The seven-page summary of the case against Padilla, a U.S. citizen, also alleges that he met repeatedly with senior leaders of the al Qaeda terrorist network  ….

At a Washington news conference, Deputy Attorney General James B. Comey Jr. said information gleaned from interrogations of Padilla and others since his arrest show that he was intent on killing innocents in the United States but "would likely have ended up a free man" if prosecuted in the criminal justice system, because his attorney would have advised him to tell authorities nothing. That would have left authorities without the information they have obtained and with the responsibility of watching Padilla for the rest of his life, Comey said.

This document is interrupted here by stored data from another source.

-- ==== Sys2Proof/Tests/Slice0.lean ====
section
/-! SUPPORT. The model's own tests, each of one step on a small state, with expected results from the spec (its rule or
worked example is named), and the witnesses that the hypotheses of the statements can be met. -/

namespace Sys2Proof.Machine.Tests

/-! ## Helpers -/

/-- A field of the next state, if there is one. -/
def after {α : Type} (o : Out) (f : State → α) : Option α :=
  match o with
  | .next t => some (f t)
  | .fault _ => none
  | .refused _ => none

/-- A field of the state a wait leaves or an operation leaves, and the log events it added. -/
def added (s : State) (o : Out) : Option (List Event) := after o fun t => t.log.drop s.log.length

/-- POLL after reset, the given input next. -/
def polled (i : Input) : State := { State.reset with inputs := [i] }

/-- FAST with the chunk held. -/
def fastWith (chunk : List Byte) : State :=
  { State.reset with
    st := .fast, out := .none, chunk := Buffer.empty.write 0 chunk, clen := Count.of chunk.length }

/-- SCAN at a position of the chunk. -/
def scanAt (chunk : List Byte) (i : Count) : State := { fastWith chunk with st := .scan, idx := i }

/-- PAD at a position of the chunk: the candidate there, its pad requested. -/
def padAt (chunk : List Byte) (i : Count) : State :=
  { scanAt chunk i with
    st := .pad
    cand := Buffer.empty.write 0 (chunk.drop i.toNat)
    candLen := Count.of (chunk.drop i.toNat).length
    need := Count.of (11 - (chunk.drop i.toNat).length)
    out := .req (Count.of (11 - (chunk.drop i.toNat).length)) }

/-- CAND with a candidate formed at a position of the chunk. -/
def candAt (chunk : List Byte) (i : Count) (cand : List Byte) : State :=
  { scanAt chunk i with
    st := .cand, cand := Buffer.empty.write 0 cand, candLen := Count.of cand.length }

/-- W1's frame. -/
def frameW1 : List Byte := [0x02, 0x08, 0x04, 0x00, 0x05, 0x00, 0x00, 0x00, 0x00, 0x00, 0x03]

/-- W2's chunk, STX at offset 2. -/
def chunkW2 : List Byte := [0xFF, 0xFF, 0x02, 0x08, 0x0B, 0x00, 0x00, 0x00, 0x00, 0x00, 0x03]

/-- W2a's candidate. -/
def candW2 : List Byte := [0x02, 0x08, 0x0B, 0x00, 0x00, 0x00, 0x00, 0x00, 0x03, 0x00, 0x03]

/-- Eleven bytes 0x02 (V15). -/
def allStx : List Byte := List.replicate 11 0x02

/-! ## R5: the constants are related as the spec says -/

theorem test_constants :
    Config.frameLen = Config.reportLen + 3 ∧ Config.etxOff = Config.frameLen - 1 ∧
      Config.lenMark.toNat = Config.reportLen ∧ Config.pollMax = Config.frameLen := by decide

/-! ## WellFormed: each check refuses an ill-formed term -/

theorem test_wf_refuses_capture_of_nothing : (Instr.pollCapture []).wf = false := by decide
theorem test_wf_refuses_capture_of_twelve : (Instr.pollCapture (List.replicate 12 0)).wf = false := by decide
theorem test_wf_refuses_pad_of_eleven : (Instr.padFill (List.replicate 11 0)).wf = false := by decide

/-! ## Decode: a word of every row, written out from R70 to R79 and opcode_table.json -/

theorem test_decode_pollEmpty : decode ⟨.at .poll, [0b00000000]⟩ = .ok .pollEmpty := by decide
theorem test_decode_pollCapture :
    decode ⟨.at .poll, [0b00000011, 0xFF, 0x02, 0x08]⟩ = .ok (.pollCapture [0xFF, 0x02, 0x08]) := by decide
theorem test_decode_fastAccept :
    decode ⟨.at .fast, [0b00000010, 0b00001000, 4, 0, 5, 0, 0, 0, 0, 0, 0b00000011]⟩ = .ok .fastAccept := by
  decide
theorem test_decode_fastReject :
    decode ⟨.at .fast, [0b00000010, 0b00000111, 4, 0, 0, 0, 0, 0, 0, 0, 0b00000011]⟩ = .ok .fastReject := by
  decide
theorem test_decode_scanEnd : decode ⟨.at .scan, []⟩ = .ok .scanEnd := by decide
theorem test_decode_scanHit : decode ⟨.at .scan, [0b00000010]⟩ = .ok .scanHit := by decide
theorem test_decode_scanSkip : decode ⟨.at .scan, [0b00001000]⟩ = .ok .scanSkip := by decide
theorem test_decode_padFill :
    decode ⟨.at .pad, [0b00000010, 0x00, 0x03]⟩ = .ok (.padFill [0x00, 0x03]) := by decide
theorem test_decode_candAccept : decode ⟨.at .cand, candW2⟩ = .ok .candAccept := by decide
theorem test_decode_candReject : decode ⟨.at .cand, [0x02, 0xFF, 0x02, 0x08, 0x00]⟩ = .ok .candReject := by
  decide
theorem test_decode_reset : decode ⟨.rst, [0b00000001]⟩ = .ok .reset := by decide
theorem test_decode_rejects :
    decode ⟨.rst, [0]⟩ = .error .resetNotAsserted ∧ decode ⟨.at .poll, []⟩ = .error .emptyWord ∧
      decode ⟨.at .poll, [2, 0]⟩ = .error .countMismatch ∧ decode ⟨.at .pad, [16]⟩ = .error .countTooWide := by
  decide

/-! ## The opcode table's words (assumption 7), and that the first step after reset runs them -/

theorem test_table_fastAccept : decodeTableWord 88 0x0208000000000000000003 = some .fastAccept := by decide
theorem test_table_scanHit : decodeTableWord 8 0x02 = some .scanHit := by decide
theorem test_table_reset : decodeTableWord 8 0x1 = some .reset := by decide
theorem test_table_pollEmpty : decodeTableWord 8 0x0 = some .pollEmpty := by decide
theorem test_fetch_fastAccept :
    added State.reset (step (State.reset.withFetchWord 88 0x0208112233445566778803)) =
      some [.report [0x11, 0x22, 0x33, 0x44, 0x55, 0x66, 0x77, 0x88], .readReq 11] := by decide
theorem test_fetch_scanHit :
    after (step (State.reset.withFetchWord 8 0x02)) (fun t => (t.st, t.need)) = some (.pad, 10) := by decide

/-! ## One step of each operation -/

/-- R102's example (V1). -/
theorem test_pollEmpty :
    added State.reset (step (polled ⟨false, some []⟩)) = some [.readResp [], .readReq 11] := by decide

/-- R103's example. -/
theorem test_pollCapture :
    after (step (polled ⟨false, some [0xFF, 0x02, 0x08]⟩))
      (fun t => (t.st, t.clen, t.chunk.seq t.clen, t.out)) =
      some (.fast, 3, .ok [0xFF, 0x02, 0x08], .none) := by decide

/-- W1. -/
theorem test_fastAccept :
    added State.reset (step (fastWith frameW1)) = some [.report [4, 0, 5, 0, 0, 0, 0, 0], .readReq 11] := by
  decide

/-- R105's example (W2). -/
theorem test_fastReject :
    after (step (fastWith chunkW2)) (fun t => (t.st, t.idx, t.hit)) = some (.scan, 0, false) := by decide

/-- R120's example. -/
theorem test_scanEnd : added State.reset (step (scanAt [0xFF, 0xFF] 2)) = some [.readReq 11] := by decide

/-- V54: the last position of a full chunk. -/
theorem test_scanSkip :
    after (step (scanAt chunkW2 10)) (fun t => (t.st, t.idx)) = some (.scan, 11) := by decide

/-- R122's example. -/
theorem test_scanHit :
    after (step (scanAt chunkW2 2)) (fun t => (t.st, t.out, t.need, t.cand.seq t.candLen)) =
      some (.pad, .req 2, 2, .ok [0x02, 0x08, 0x0B, 0x00, 0x00, 0x00, 0x00, 0x00, 0x03]) := by decide

/-- V50: no request for no bytes. -/
theorem test_scanHit_no_pad :
    after (step (scanAt allStx 0)) (fun t => (t.st, t.out, t.need)) = some (.cand, .none, 0) := by decide

/-- R123's example. -/
theorem test_padFill :
    after (step { padAt chunkW2 2 with inputs := [⟨false, some [0x00, 0x03]⟩] })
      (fun t => (t.st, t.candLen, t.cand.seq t.candLen)) = some (.cand, 11, .ok candW2) := by decide

/-- V13: an empty pad response. -/
theorem test_padFill_empty :
    after (step { padAt [0x02, 0x08, 0x04, 0x00] 0 with inputs := [⟨false, some []⟩] })
      (fun t => (t.st, t.candLen, t.out)) = some (.cand, 4, .none) := by decide

/-- R124's example, SCAN_MODE = ALL. -/
theorem test_candAccept_all :
    after (step (candAt chunkW2 2 candW2)) (fun t => (t.st, t.idx, t.hit, reports t.log)) =
      some (.scan, 3, true, [[0x0B, 0, 0, 0, 0, 0, 3, 0]]) := by decide

/-- V18's end: SCAN_MODE = FIRST. -/
theorem test_candAccept_first :
    after (step { candAt chunkW2 2 candW2 with scanMode := .first })
      (fun t => (t.st, t.idx, t.hit, t.out)) = some (.poll, 2, true, .req 11) := by decide

/-- R125's example. -/
theorem test_candReject :
    after (step (candAt [0x02, 0xFF, 0x02, 0x08, 0x00] 0 [0x02, 0xFF, 0x02, 0x08, 0x00]))
      (fun t => (t.st, t.idx, reports t.log)) = some (.scan, 1, []) := by decide

/-- R190's example (V41): reset while a pad read is outstanding. -/
theorem test_reset :
    after (step { padAt chunkW2 2 with inputs := [⟨true, none⟩] })
      (fun t => (t.st, t.out, t.clen, t.candLen, t.need)) = some (.poll, .req 11, 0, 0, 0) := by decide

/-- R176: reset takes precedence over a response that is present. -/
theorem test_reset_priority :
    added State.reset (step (polled ⟨true, some frameW1⟩)) = some [.reset, .readReq 11] := by decide

/-! ## Witnesses: states and operands that meet the hypotheses of each statement -/

theorem witness_PackedPatternIsFrameOK : frameW1.length = 11 := by decide
theorem witness_PackedReportView : (frameW1.drop 3).length = 8 := by decide
theorem witness_PayloadIsBytesTwoToNine : frameOK frameW1 = true := by decide

/-- R84's table at its corners: NEED = 0, 10 and 10. -/
theorem witness_PadCountFormula :
    ((0 : Count).toNat < (11 : Count).toNat ∧ (11 : Count).toNat ≤ 11 ∧ padCount 11 0 = 0) ∧
    ((10 : Count).toNat < (11 : Count).toNat ∧ padCount 11 10 = 10) ∧
    ((0 : Count).toNat < (1 : Count).toNat ∧ padCount 1 0 = 10) := by decide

Asked how Padilla differed from the hundreds of Mafia wannabes, thousands of teen street gang applicants, and millions of habitual drunk drivers in the United States, all of whom are currently free men, but who may one day kill someone, Mr. Comey said "The difference is that Mr. Padilla was actually planning to kill Americans.  When a drunk smashes into a minivan and kills a soccer mom and three kids, it's an accident, an Act of God.  You can't do anything about that." 
When a reporter pointed out that organized crime members, from street gangs to international syndicates, often plan to and do kill people, Comey replied "OK, that's different because most killings by criminals are of other criminals.  Not only does that not affect innocent Americans (as long as they're wealthy enough to live in safe suburbs), but it's practically a public service. 

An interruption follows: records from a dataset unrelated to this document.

/-- The operand bytes, in address order (R300, R220). -/
def Instr.operandBytes : Instr → List Byte
  | .brk b => [b]
  | .oraIzx b => [b]
  | .jam02 => []
  | .sloIzx b => [b]
  | .nopZp04 b => [b]
  | .oraZp b => [b]
  | .aslZp b => [b]
  | .sloZp b => [b]
  | .php => []
  | .oraImm b => [b]
  | .aslAcc => []
  | .anc0B b => [b]
  | .nopAbs w => [loByte w, hiByte w]
  | .oraAbs w => [loByte w, hiByte w]
  | .aslAbs w => [loByte w, hiByte w]
  | .sloAbs w => [loByte w, hiByte w]
  | .bpl b => [b]
  | .oraIzy b => [b]
  | .jam12 => []
  | .sloIzy b => [b]
  | .nopZpx14 b => [b]
  | .oraZpx b => [b]
  | .aslZpx b => [b]
  | .sloZpx b => [b]
  | .clc => []
  | .oraAbsy w => [loByte w, hiByte w]
  | .nopImp1A => []
  | .sloAbsy w => [loByte w, hiByte w]
  | .nopAbsx1C w => [loByte w, hiByte w]
  | .oraAbsx w => [loByte w, hiByte w]
  | .aslAbsx w => [loByte w, hiByte w]
  | .sloAbsx w => [loByte w, hiByte w]
  | .jsrAbs w => [loByte w, hiByte w]
  | .andIzx b => [b]
  | .jam22 => []
  | .rlaIzx b => [b]
  | .bitZp b => [b]
  | .andZp b => [b]
  | .rolZp b => [b]
  | .rlaZp b => [b]
  | .plp => []
  | .andImm b => [b]
  | .rolAcc => []
  | .anc2B b => [b]
  | .bitAbs w => [loByte w, hiByte w]
  | .andAbs w => [loByte w, hiByte w]
  | .rolAbs w => [loByte w, hiByte w]
  | .rlaAbs w => [loByte w, hiByte w]
  | .bmi b => [b]
  | .andIzy b => [b]
  | .jam32 => []
  | .rlaIzy b => [b]
  | .nopZpx34 b => [b]
  | .andZpx b => [b]
  | .rolZpx b => [b]
  | .rlaZpx b => [b]
  | .sec => []
  | .andAbsy w => [loByte w, hiByte w]
  | .nopImp3A => []
  | .rlaAbsy w => [loByte w, hiByte w]
  | .nopAbsx3C w => [loByte w, hiByte w]
  | .andAbsx w => [loByte w, hiByte w]
  | .rolAbsx w => [loByte w, hiByte w]
  | .rlaAbsx w => [loByte w, hiByte w]
  | .rti => []
  | .eorIzx b => [b]
  | .jam42 => []
  | .sreIzx b => [b]
  | .nopZp44 b => [b]
  | .eorZp b => [b]
  | .lsrZp b => [b]
  | .sreZp b => [b]
  | .pha => []
  | .eorImm b => [b]
  | .lsrAcc => []
  | .alrImm b => [b]
  | .jmpAbs w => [loByte w, hiByte w]
  | .eorAbs w => [loByte w, hiByte w]
  | .lsrAbs w => [loByte w, hiByte w]
  | .sreAbs w => [loByte w, hiByte w]
  | .bvc b => [b]
  | .eorIzy b => [b]
  | .jam52 => []
  | .sreIzy b => [b]
  | .nopZpx54 b => [b]
  | .eorZpx b => [b]
  | .lsrZpx b => [b]
  | .sreZpx b => [b]
  | .cli => []
  | .eorAbsy w => [loByte w, hiByte w]
  | .nopImp5A => []
  | .sreAbsy w => [loByte w, hiByte w]
  | .nopAbsx5C w => [loByte w, hiByte w]
  | .eorAbsx w => [loByte w, hiByte w]
  | .lsrAbsx w => [loByte w, hiByte w]
  | .sreAbsx w => [loByte w, hiByte w]
  | .rts => []
  | .adcIzx b => [b]
  | .jam62 => []
  | .rraIzx b => [b]
  | .nopZp64 b => [b]
  | .adcZp b => [b]
  | .rorZp b => [b]
  | .rraZp b => [b]
  | .pla => []
  | .adcImm b => [b]
  | .rorAcc => []
  | .arrImm b => [b]
  | .jmpInd w => [loByte w, hiByte w]
  | .adcAbs w => [loByte w, hiByte w]
  | .rorAbs w => [loByte w, hiByte w]
  | .rraAbs w => [loByte w, hiByte w]
  | .bvs b => [b]
  | .adcIzy b => [b]
  | .jam72 => []
  | .rraIzy b => [b]
  | .nopZpx74 b => [b]
  | .adcZpx b => [b]
  | .rorZpx b => [b]
  | .rraZpx b => [b]
  | .sei => []
  | .adcAbsy w => [loByte w, hiByte w]
  | .nopImp7A => []
  | .rraAbsy w => [loByte w, hiByte w]
  | .nopAbsx7C w => [loByte w, hiByte w]
  | .adcAbsx w => [loByte w, hiByte w]
  | .rorAbsx w => [loByte w, hiByte w]
  | .rraAbsx w => [loByte w, hiByte w]
  | .nopImm80 b => [b]
  | .staIzx b => [b]
  | .nopImm82 b => [b]
  | .saxIzx b => [b]
  | .styZp b => [b]
  | .staZp b => [b]
  | .stxZp b => [b]
  | .saxZp b => [b]
  | .dey => []
  | .nopImm89 b => [b]
  | .txa => []
  | .aneImm b => [b]
  | .styAbs w => [loByte w, hiByte w]
  | .staAbs w => [loByte w, hiByte w]
  | .stxAbs w => [loByte w, hiByte w]
  | .saxAbs w => [loByte w, hiByte w]
  | .bcc b => [b]
  | .staIzy b => [b]
  | .jam92 => []
  | .shaIzy b => [b]
  | .styZpx b => [b]
  | .staZpx b => [b]
  | .stxZpy b => [b]
  | .saxZpy b => [b]
  | .tya => []
  | .staAbsy w => [loByte w, hiByte w]
  | .txs => []
  | .tasAbsy w => [loByte w, hiByte w]
  | .shyAbsx w => [loByte w, hiByte w]
  | .staAbsx w => [loByte w, hiByte w]
  | .shxAbsy w => [loByte w, hiByte w]
  | .shaAbsy w => [loByte w, hiByte w]
  | .ldyImm b => [b]
  | .ldaIzx b => [b]
  | .ldxImm b => [b]
  | .laxIzx b => [b]
  | .ldyZp b => [b]
  | .ldaZp b => [b]
  | .ldxZp b => [b]
  | .laxZp b => [b]
  | .tay => []
  | .ldaImm b => [b]
  | .tax => []
  | .lxaImm b => [b]
  | .ldyAbs w => [loByte w, hiByte w]
  | .ldaAbs w => [loByte w, hiByte w]
  | .ldxAbs w => [loByte w, hiByte w]
  | .laxAbs w => [loByte w, hiByte w]
  | .bcs b => [b]
  | .ldaIzy b => [b]
  | .jamB2 => []
  | .laxIzy b => [b]
  | .ldyZpx b => [b]
  | .ldaZpx b => [b]
  | .ldxZpy b => [b]
  | .laxZpy b => [b]
  | .clv => []
  | .ldaAbsy w => [loByte w, hiByte w]
  | .tsx => []
  | .lasAbsy w => [loByte w, hiByte w]
  | .ldyAbsx w => [loByte w, hiByte w]
  | .ldaAbsx w => [loByte w, hiByte w]
  | .ldxAbsy w => [loByte w, hiByte w]
  | .laxAbsy w => [loByte w, hiByte w]
  | .cpyImm b => [b]
  | .cmpIzx b => [b]
  | .nopImmC2 b => [b]
  | .dcpIzx b => [b]
  | .cpyZp b => [b]
  | .cmpZp b => [b]
  | .decZp b => [b]
  | .dcpZp b => [b]
  | .iny => []
  | .cmpImm b => [b]
  | .dex => []
  | .sbxImm b => [b]
  | .cpyAbs w => [loByte w, hiByte w]
  | .cmpAbs w => [loByte w, hiByte w]
  | .decAbs w => [loByte w, hiByte w]
  | .dcpAbs w => [loByte w, hiByte w]
  | .bne b => [b]
  | .cmpIzy b => [b]
  | .jamD2 => []
  | .dcpIzy b => [b]
  | .nopZpxD4 b => [b]
  | .cmpZpx b => [b]
  | .decZpx b => [b]
  | .dcpZpx b => [b]
  | .cld => []
  | .cmpAbsy w => [loByte w, hiByte w]
  | .nopImpDA => []
  | .dcpAbsy w => [loByte w, hiByte w]
  | .nopAbsxDC w => [loByte w, hiByte w]
  | .cmpAbsx w => [loByte w, hiByte w]
  | .decAbsx w => [loByte w, hiByte w]
  | .dcpAbsx w => [loByte w, hiByte w]
  | .cpxImm b => [b]
  | .sbcIzx b => [b]
  | .nopImmE2 b => [b]
  | .iscIzx b => [b]
  | .cpxZp b => [b]
  | .sbcZp b => [b]
  | .incZp b => [b]
  | .iscZp b => [b]
  | .inx => []
  | .sbcImm b => [b]
  | .nop => []
  | .usbcImm b => [b]
  | .cpxAbs w => [loByte w, hiByte w]
  | .sbcAbs w => [loByte w, hiByte w]
  | .incAbs w => [loByte w, hiByte w]
  | .iscAbs w => [loByte w, hiByte w]
  | .beq b => [b]
  | .sbcIzy b => [b]
  | .jamF2 => []
  | .iscIzy b => [b]
  | .nopZpxF4 b => [b]
  | .sbcZpx b => [b]
  | .incZpx b => [b]
  | .iscZpx b => [b]
  | .sed => []
  | .sbcAbsy w => [loByte w, hiByte w]
  | .nopImpFA => []
  | .iscAbsy w => [loByte w, hiByte w]
  | .nopAbsxFC w => [loByte w, hiByte w]
  | .sbcAbsx w => [loByte w, hiByte w]
  | .incAbsx w => [loByte w, hiByte w]
  | .iscAbsx w => [loByte w, hiByte w]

Asked if Mr. Padilla had killed more or fewer people than the tobacco industry last year, Comey said "Well, I'd have to have our research people look into that.  Padilla, in the last year he was free, managed to kill zero people, but cigarettes killed only a few thousand, so we'll have to see which is more."  Told by a reporter than even one thousand is more than zero, Comey dismissed the information saying "I'm not going to react to your hearsay version of math, I'm going to wait for the expert opinion."

Finally, asked if Padilla were not in fact simply a low-life loser of a punk, whose serial failures in life and overactive imagination had led him to delude himself that he was an international figure of menace, a fantasy that the government was willing to sacrifice a thousand years of legal tradition to validate, Comey replied "This was no fantasy.  This man talked - actually spoke - to top al-Qaeda leaders.  He voluntarily communicated with them.  Asked on what particular date "Talking to Bad Guys" had become a Federal Crime, Comey spluttered "That's not the point!  They could easily have progressed from speculating about leaving the gas on to deliberately causing traffic accidents or setting fires with matches.  Matches!  Sulfur!  The Devil's chopsticks!  The New WMD!   Sure, they call them 'safety matches', but they're not safe!  No Sir!"

Comey was led off the podium and replaced by a man who detailed al-Qaeda's plan to flush large objects down America's toilets, causing a septic tank crisis.